"""
/-- CREATE_IO_SQ (R565). -/
def execCreateIoSq (ctrl : Nat) (s : State) : Out :=
  adminCmd s ctrl 0x01 false (fun s y =>
    let d := eDw y.entry 10
    let q := d % 65536
    let n := d / 65536 + 1
    let cq := eDw y.entry 11 / 65536
    let x := ctrlOf s ctrl
    if q = 0 ∨ queueLimit s ctrl < q ∨ (Tab.get? x.sqs q).isSome then cqe s y (nstat 1 0x01 true) 0 0
    else if n < 2 ∨ 4096 < n then cqe s y (nstat 1 0x02 true) 0 0
    else if cq = 0 ∨ (Tab.get? x.cqs cq).isNone then cqe s y (nstat 1 0x00 true) 0 0
    else cqeOk (setSq s ctrl q { base := leAt y.entry 24 8, size := n, cq := cq }) y)

/-- DELETE_IO_SQ (R565): commands of the queue that have not completed receive no completion; their tickets run on
(log 44). -/
def execDeleteIoSq (ctrl : Nat) (s : State) : Out :=
  adminCmd s ctrl 0x00 false (fun s y =>
    let q := eDw y.entry 10 % 65536
    let x := ctrlOf s ctrl
    if q = 0 ∨ (Tab.get? x.sqs q).isNone then cqe s y (nstat 1 0x01 true) 0 0
    else
      let s := setHif s { s.hif with cmds := s.hif.cmds.filter (fun z => z.ctrl != ctrl || z.sq != q) }
      cqeOk (setCtrl s ctrl { x with sqs := Tab.erase x.sqs q }) y)

/-- DELETE_IO_CQ (R565): not while a submission queue uses it. -/
def execDeleteIoCq (ctrl : Nat) (s : State) : Out :=
  adminCmd s ctrl 0x04 false (fun s y =>
    let q := eDw y.entry 10 % 65536
    let x := ctrlOf s ctrl
    if q = 0 ∨ (Tab.get? x.cqs q).isNone then cqe s y (nstat 1 0x01 true) 0 0
    else if x.sqs.any (fun p => p.2.cq == q) then cqe s y (nstat 1 0x0C true) 0 0
    else cqeOk (setCtrl s ctrl { x with cqs := Tab.erase x.cqs q }) y)

/-- VIRTUALIZATION_MANAGEMENT (R564, R565): queue pairs of a virtual function's controller, and its going on and off line;
actions on the primary's own resources take effect without a change of state here. -/
def execVirtualizationManagement (ctrl : Nat) (s : State) : Out :=
  adminCmd s ctrl 0x1C true (fun s y =>
    let d := eDw y.entry 10
    let id := d / 65536
    let nr := eDw y.entry 11 % 65536
    let x := ctrlOf s id
    let second := decide (2 ≤ id) && decide (id < 513)
    match d % 16 with
    | 1 => cqe s y nOk nr 0
    | 7 => if second then cqeOk (setCtrl s id { x with online := false }) y else cqe s y (nstat 1 0x1F true) 0 0
    | 8 =>
      if !second then cqe s y (nstat 1 0x1F true) 0 0
      else if x.online then cqe s y (nstat 1 0x20 true) 0 0
      else if d / 256 % 8 = 0 then
        (if 16 < nr then cqe s y (nstat 1 0x21 true) 0 0 else cqe (setCtrl s id { x with queues := nr }) y nOk nr 0)
      else if d / 256 % 8 = 1 then (if 17 < nr then cqe s y (nstat 1 0x21 true) 0 0 else cqe s y nOk nr 0)
      else cqe s y (nstat 1 0x22 true) 0 0
    | 9 => if second then cqeOk (setCtrl s id { x with online := true }) y else cqe s y (nstat 1 0x1F true) 0 0
    | _ => badField s y)

/-- ASYNCHRONOUS_EVENT_REQUEST (R565): up to 8 outstanding. -/
def execAsynchronousEventRequest (ctrl : Nat) (s : State) : Out :=
  adminCmd s ctrl 0x0C false (fun s y =>
    let x := ctrlOf s ctrl
    if 8 ≤ x.aer.length then cqe s y (nstat 1 0x05 true) 0 0
    else setCtrl s ctrl { x with aer := x.aer ++ [y.cid] })

/-! ## Abort (R572) -/

/-- Remove a translated command none of whose tickets has ended or been admitted: its tickets leave the store. -/
def abortCmd (s : State) (z : NCmd) : Option State :=
  let tags := tagsWhere s (fun e => e.sub == .nvme z.ctrl z.sq z.cid)
  let fresh := tags.all (fun t => match entryOf s t with
    | some e => e.admitted == 0 && e.waiting
    | none => false)
  if tags.length == z.formed && z.left == z.formed && fresh then
    some (setCmd (tags.foldl (fun s t => match entryOf s t with
      | some e => freeTicket s t e
      | none => s) s) z.ctrl z.sq z.cid none)
  else none

/-- ABORT (R572): the named command, fetched or translated, is removed when its first portion has not been admitted. -/
def execAbort (ctrl : Nat) (s : State) : Out :=
  adminCmd s ctrl 0x08 false (fun s y =>
    let q := eDw y.entry 10 % 65536
    let cid := eDw y.entry 10 / 65536
    let gone : State → State := fun s =>
      let s := postCqe (bump s Reg.HIF_COUNTS2 15 0 1) ctrl q cid (nstat 0 0x07 false) 0 0 0 0 0xFF
      cqe s y nOk 0 0
    let x := sqOf s ctrl q
    if x.fetched.any (fun p => leAt p.2 2 2 == cid) then
      gone (setSq s ctrl q { x with fetched := dropFirst (fun p => leAt p.2 2 2 == cid) x.fetched })
    else match cmdOf s ctrl q cid with
      | none => cqe s y nOk 1 0
      | some z =>
        match abortCmd s z with
        | some s => gone s
        | none => cqe s y nOk 1 0)

/-! ## Identify -/

/-- Namespaces attached to a controller; a physical function sees every namespace that exists. -/
def nsSeen (s : State) (c : Nat) (all : Bool) : List Nat :=
  Tab.keys (Tab.keep s.ftl.ns (fun _ n => n.attached.contains c || (all && decide (c < 2))))

/-- Optional admin commands of a function (OACS), from R565. -/
def oacs (c : Nat) : Nat := if c < 2 then 0x00DE else 0x0002

/-- The Identify Controller data that the spec gives. -/
def identifyCtrl (s : State) (c : Nat) : Bytes :=
  let ps : Nat → List (Nat × Bytes) := fun k =>
    [(2048 + 32 * k, natLe 2 ([7000, 5500, 4000, 2500].getD k 0)), (2052 + 32 * k, natLe 4 10), (2056 + 32 * k, natLe 4 10)]
  structOf s.freeCount 4096 ([
    (77, natLe 1 10), (78, natLe 2 c), (256, natLe 2 (oacs c)), (259, natLe 1 7), (260, natLe 1 0x04), (262, natLe 1 63),
    (263, natLe 1 3), (319, natLe 1 1), (328, natLe 4 (if c < 2 then 3 else 0)), (516, natLe 4 1024),
    (520, natLe 2 0x004C), (525, natLe 1 1)] ++ (List.range 4).flatMap ps)

/-- The Identify Namespace data: one LBA format of 4,096 bytes without metadata or protection (R564). -/
def identifyNs (s : State) (n : Option Ns) : Bytes :=
  match n with
  | none => zeros 4096
  | some n => structOf s.freeCount 4096 [
      (0, natLe 8 n.units), (8, natLe 8 n.units), (25, zeros 5), (128, natLe 2 0 ++ natLe 1 12)]

/-- A list of 32-bit identifiers above `after`, in ascending order. -/
def idList (l : List Nat) (after : Nat) : Bytes := fit 4096 (((l.filter (after < ·)).take 1024).flatMap (natLe 4))

/-- A controller list from `from_` upward. -/
def ctrlList (l : List Nat) (first : Nat) : Bytes :=
  let l := (sortBy (fun a b => decide (a ≤ b)) (l.filter (first ≤ ·))).take 2047
  fit 4096 (natLe 2 l.length ++ l.flatMap (natLe 2))

/-- Every controller: the physical functions and those of the instances that exist. -/
def allCtrls (s : State) : List Nat :=
  [0, 1] ++ (Tab.keys (Tab.keep s.ten.insts (fun _ x => decide (x.state ≠ .free)))).map (· + 1)

/-- The Identify data by CNS; what the spec gives nothing of is free. -/
def identifyData (s : State) (c cns cntid nsid csi : Nat) : Bytes :=
  let shown := if (nsSeen s c true).contains nsid then Tab.get? s.ftl.ns nsid else none
  match cns with
  | 0x00 => identifyNs s (nsFor s c nsid)
  | 0x01 => identifyCtrl s c
  | 0x02 => idList (nsSeen s c false) nsid
  | 0x10 => idList (nsSeen s c true) nsid
  | 0x11 => identifyNs s shown
  | 0x12 => ctrlList ((shown.map (·.attached)).getD []) cntid
  | 0x13 => ctrlList (allCtrls s) cntid
  | 0x05 =>
    if csi = 2 then
      (match nsFor s c nsid with
      | some n => structOf s.freeCount 4096 [(4, natLe 4 1023), (8, natLe 4 1023), (2816, natLe 8 n.zoneUnits)]
      | none => zeros 4096)
    else freeBytes s.freeCount 4096
  | 0x06 => if csi = 2 then structOf s.freeCount 4096 [(0, natLe 1 0)] else freeBytes s.freeCount 4096
  | _ => freeBytes s.freeCount 4096

/-- IDENTIFY (R565): a virtual function sees only its own namespaces. -/
def execIdentify (ctrl : Nat) (s : State) : Out :=
  adminCmd s ctrl 0x06 false (fun s y =>
    let d := eDw y.entry 10
    let bs := identifyData s ctrl (d % 256) (d / 65536) y.nsid (eDw y.entry 11 / 16777216)
    cqeOk (hostPut (drawn s) y bs) y)

/-! ## Log pages (R567) -/

/-- Mean wear of the usable groups as a percentage of DENSE_PE, at most 255 (R329). -/
def pctUsed (s : State) : Nat :=
  let l := Tab.vals (Tab.keep s.ftl.groups (fun _ x => decide (x.state ≠ .retired)))
  min 255 (100 * (l.map (wearOf s)).sum / max 1 (l.length * eff s Reg.FTL_WEAR_CFG 31 16))

/-- A temperature in kelvin, 0 where it would be negative. -/
def kelvin (t : Int) : Nat := (t + 273).toNat

/-- SMART / Health Information as R329 gives it. -/
def smartLog (s : State) (i : Nat) : Bytes :=
  let f := s.ftl
  let t : Nat → Int := fun k => s.pwr.temps.getD k 0
  let units : Tab Nat → Bytes := fun x => natLe 16 (ceilDiv (Tab.getD x i 0) 1000)
  structOf s.freeCount 512 ([
    (0, natLe 1 (live s Reg.FTL_HEALTH 20 16)), (1, natLe 2 (kelvin s.pwr.tModel)), (3, natLe 1 (availSpare s)),
    (4, natLe 1 (eff s Reg.FTL_WEAR_CFG 6 0)), (5, natLe 1 (pctUsed s)), (32, units f.reads), (48, units f.writes),
    (64, natLe 16 (Tab.getD f.readCmds i 0)), (80, natLe 16 (Tab.getD f.writeCmds i 0)),
    (160, natLe 16 (Tab.getD f.mediaErrors i 0)), (192, natLe 4 f.hotMinutes.1), (196, natLe 4 f.hotMinutes.2)] ++
    (List.range 8).map (fun n => (200 + 2 * n, natLe 2 (kelvin (max (t (2 * n)) (t (2 * n + 1)))))))

/-- The slot that the next start will try first (R706). -/
def fwNext (s : State) : Nat :=
  let p := fwPtr s
  if p.trial ∧ p.boots = 3 then 1 - p.active else p.active

/-- 8 ASCII hex digits of SEQUENCE [31:0], or 0 for an invalid slot (R714). -/
def fwRevision (s : State) (k : Nat) : Bytes :=
  if slotValid s k then
    let n := hSeq (slotFw s k).image
    (List.range 8).map (fun i =>
      let d := n / 16 ^ (7 - i) % 16
      BitVec.ofNat 8 (if d < 10 then 0x30 + d else 0x37 + d))
  else zeros 8

/-- Firmware Slot Information (R714). -/
def firmwareLog (s : State) : Bytes :=
  let run := s.upd.running
  let next := fwNext s
  natLe 1 (run + 1 + (if next = run then 0 else (next + 1) * 16)) ++ zeros 7 ++ fwRevision s 0 ++
    fwRevision s 1 ++ zeros 488

/-- Admin and I/O opcodes that a function supports (R565, R566, R576). -/
def adminOps (c : Nat) : List Nat :=
  [0x00, 0x01, 0x02, 0x04, 0x05, 0x06, 0x08, 0x09, 0x0A, 0x0C, 0x80] ++
    (if c < 2 then [0x0D, 0x10, 0x11, 0x14, 0x15, 0x1C, 0x1D, 0x1E, 0x84] else [])

/-- I/O opcodes supported. -/
def ioOps : List Nat := [0x00, 0x01, 0x02, 0x08, 0x09, 0x79, 0x7A, 0x7D]

/-- Commands Supported and Effects: CSUPP of each opcode; the effects that the spec does not state are free. -/
def effectsLog (s : State) (c : Nat) : Bytes :=
  let one : Bool → Nat → Bytes := fun on k =>
    if on then natLe 4 (Config.freeNat (s.freeCount * 512 + k) % 2 ^ 31 * 2 + 1) else zeros 4
  (List.range 256).flatMap (fun k => one ((adminOps c).contains k) k) ++
    (List.range 256).flatMap (fun k => one (ioOps.contains k) (256 + k)) ++ zeros 2048

/-- Device Self-test log (R739). -/
def selfTestLog (s : State) : Bytes :=
  let entry : Nat → Bytes := fun k =>
    match s.tst.selfLog[k]? with
    | some (code, seg) => natLe 1 code ++ natLe 1 seg ++ freeBytes (s.freeCount + k) 26
    | none => natLe 1 0x0F ++ zeros 27
  natLe 1 s.tst.selfTest ++ freeBytes s.freeCount 1 ++ zeros 2 ++ (List.range 20).flatMap entry

/-- Changed Zone List of a namespace. -/
def changedZonesLog (s : State) (c ns : Nat) : Bytes :=
  let l := ((ctrlOf s c).changedZones.filter (fun p => p.1 == ns)).map (·.2)
  fit 4096 (natLe 2 l.length ++ zeros 6 ++ l.flatMap (natLe 8))

/-- Lifetime total `k` of R326: as last written plus the counts since. -/
def lifeTotal (s : State) (k : Nat) : Nat := s.ftl.totals.getD k 0 + s.ftl.since.getD k 0

/-- The bytes of a log page; none for an identifier that the function does not have (R567). -/
def logPage (s : State) (c id ns : Nat) : Option Bytes :=
  match id with
  | 0x01 => some (fit 4096 (ctrlOf s c).errors.flatten)
  | 0x02 => some (smartLog s (ctrlInst c))
  | 0x03 => some (firmwareLog s)
  | 0x04 => some (fit 4096 (((ctrlOf s c).changedNs).flatMap (natLe 4)))
  | 0x05 => some (effectsLog s c)
  | 0x06 => if c < 2 then some (selfTestLog s) else none
  | 0xBF => match nsFor s c ns with
    | some n => if n.zoneUnits = 0 then none else some (changedZonesLog s c ns)
    | none => none
  | 0xC0 =>
    if c < 2 then some ((List.range 7).flatMap (fun k => natLe 8 (lifeTotal s k)) ++ s.ftl.hist.flatMap (natLe 4))
    else none
  | _ => none

/-- Reading a Changed list empties it. -/
def logRead (s : State) (c id ns : Nat) : State :=
  let x := ctrlOf s c
  match id with
  | 0x04 => setCtrl s c { x with changedNs := [] }
  | 0xBF => setCtrl s c { x with changedZones := x.changedZones.filter (fun p => p.1 != ns) }
  | _ => s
"""
Task instructions: Go through the listing above and copy each line where the string "tickets" appears.

The completed task:
/-- DELETE_IO_SQ (R565): commands of the queue that have not completed receive no completion; their tickets run on
/-- Remove a translated command none of whose tickets has ended or been admitted: its tickets leave the store. -/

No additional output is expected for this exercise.